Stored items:
-- ==== Sys2Proof/Machine/Tab.lean ====
section
/-! DEFINITION. Sparse tables: the one form in which the model holds register files, arrays of records and
addressed bytes. A table lists (index, value) pairs with indexes strictly rising and lists no value equal to what an
unlisted index reads as, so that equal contents are equal data. -/

namespace Sys2Proof.Machine
open Sys2Proof

/-- A sparse array of `α`: the entries that differ from the array's default, by rising index. -/
abbrev Tab (α : Type) := List (Nat × α)

/-- The value at index `k`; an unlisted index reads as the default `d k`. -/
def tget {α : Type} (d : Nat → α) (t : Tab α) (k : Nat) : α :=
  match t with
  | [] => d k
  | (i, v) :: r => if k = i then v else tget d r k

/-- The table without any entry at index `k`. -/
def tdrop {α : Type} (t : Tab α) (k : Nat) : Tab α := t.filter fun x => x.1 != k

/-- Write `v` at index `k`, keeping the canonical form. On a list that is not in canonical form too, index `k` reads as `v`
afterwards and no other index changes. -/
def tset {α : Type} [DecidableEq α] (d : Nat → α) (t : Tab α) (k : Nat) (v : α) : Tab α :=
  match t with
  | [] => if v = d k then [] else [(k, v)]
  | (i, w) :: r =>
    if k < i then (if v = d k then tdrop ((i, w) :: r) k else (k, v) :: (i, w) :: r)
    else if k = i then (if v = d k then tdrop r k else (k, v) :: r)
    else (i, w) :: tset d r k v

/-- Rewrite the value at index `k` by `f`. -/
def tupd {α : Type} [DecidableEq α] (d : Nat → α) (t : Tab α) (k : Nat) (f : α → α) : Tab α :=
  tset d t k (f (tget d t k))

/-- Rewrite the values at the indexes of `ks`, first to last. -/
def tupdAll {α : Type} [DecidableEq α] (d : Nat → α) (t : Tab α) (ks : List Nat) (f : Nat → α → α) : Tab α :=
  match ks with
  | [] => t
  | k :: r => tupdAll d (tupd d t k (f k)) r f

/-- Write the values of `vs` at the indexes from `k` upward. -/
def tsetRun {α : Type} [DecidableEq α] (d : Nat → α) (t : Tab α) (k : Nat) (vs : List α) : Tab α :=
  match vs with
  | [] => t
  | v :: r => tsetRun d (tset d t k v) (k + 1) r

/-- The values at `n` indexes from `k` upward. -/
def tgetRun {α : Type} (d : Nat → α) (t : Tab α) (k n : Nat) : List α :=
  (List.range n).map fun i => tget d t (k + i)

/-- Every listed index is above `lo` (exclusive when `lo = some _`) and the listed indexes rise. -/
def tabRising {α : Type} (lo : Option Nat) (t : Tab α) : Bool :=
  match t with
  | [] => true
  | (i, _) :: r => (match lo with | none => true | some l => l < i) && tabRising (some i) r

/-- No listed entry equals the default. -/
def tabLean {α : Type} [DecidableEq α] (d : Nat → α) (t : Tab α) : Bool :=
  t.all fun p => !decide (p.2 = d p.1)

/-- The canonical form of a table. -/
def tabWf {α : Type} [DecidableEq α] (d : Nat → α) (t : Tab α) : Bool := tabRising none t && tabLean d t

/-- Rewrite every listed entry by `f`, dropping those that become the default. -/
def tmap {α : Type} [DecidableEq α] (d : Nat → α) (t : Tab α) (f : Nat → α → α) : Tab α :=
  match t with
  | [] => []
  | (i, v) :: r => let w := f i v; if w = d i then tmap d r f else (i, w) :: tmap d r f

/-- Byte-addressed storage of the block (rings, staging buffers): unlisted bytes read 0. -/
abbrev Mem := Tab Byte

/-- What an unlisted byte reads as. DESIGN CHOICE (log 113). -/
def memDflt (_ : Nat) : Byte := 0

/-- The canonical form of byte storage. -/
def memWf (m : Mem) : Bool := tabWf memDflt m

/-- Read one byte. DESIGN CHOICE (log 113). -/
def memGet (m : Mem) (a : Nat) : Byte := tget memDflt m a
/-- Write one byte. -/
def memSet (m : Mem) (a : Nat) (v : Byte) : Mem := tset memDflt m a v
/-- Read `n` bytes from `a`. -/
def memRead (m : Mem) (a n : Nat) : List Byte := tgetRun memDflt m a n
/-- Write bytes from `a` upward. -/
def memWrite (m : Mem) (a : Nat) (bs : List Byte) : Mem := tsetRun memDflt m a bs

/-- Rewrite the element at index `n` of a list; out of range, nothing changes. -/
def lupd {α : Type} (l : List α) (n : Nat) (f : α → α) : List α :=
  match l, n with
  | [], _ => []
  | x :: r, 0 => f x :: r
  | x :: r, n + 1 => x :: lupd r n f

/-- Insert `k` into a rising list of distinct numbers. -/
def insNat (k : Nat) (l : List Nat) : List Nat :=
  match l with
  | [] => [k]
  | x :: r => if k < x then k :: x :: r else if k = x then x :: r else x :: insNat k r

/-- Remove `k` from a list of numbers. -/
def remNat (k : Nat) (l : List Nat) : List Nat := l.filter fun x => x != k

end Sys2Proof.Machine
end

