-- ==== Sys2Proof/Syntax.lean ====
section
/-! DEFINITION. The commands of the block: one constructor per row of the command table, in the table's order. The operands
are what the row's event brings from outside the block: a mailbox request, a frame, a level, a test's verdict. -/

namespace Sys2Proof
open Sys2Proof.Machine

### What you need to do:
Which lines in the records above hold the string "reads"? Copy each of them.

### Finished task:
unlisted index reads as, so that equal contents are equal data. -/
/-- The value at index `k`; an unlisted index reads as the default `d k`. -/
/-- Write `v` at index `k`, keeping the canonical form. On a list that is not in canonical form too, index `k` reads as `v`
/-- What an unlisted byte reads as. DESIGN CHOICE (log 113). -/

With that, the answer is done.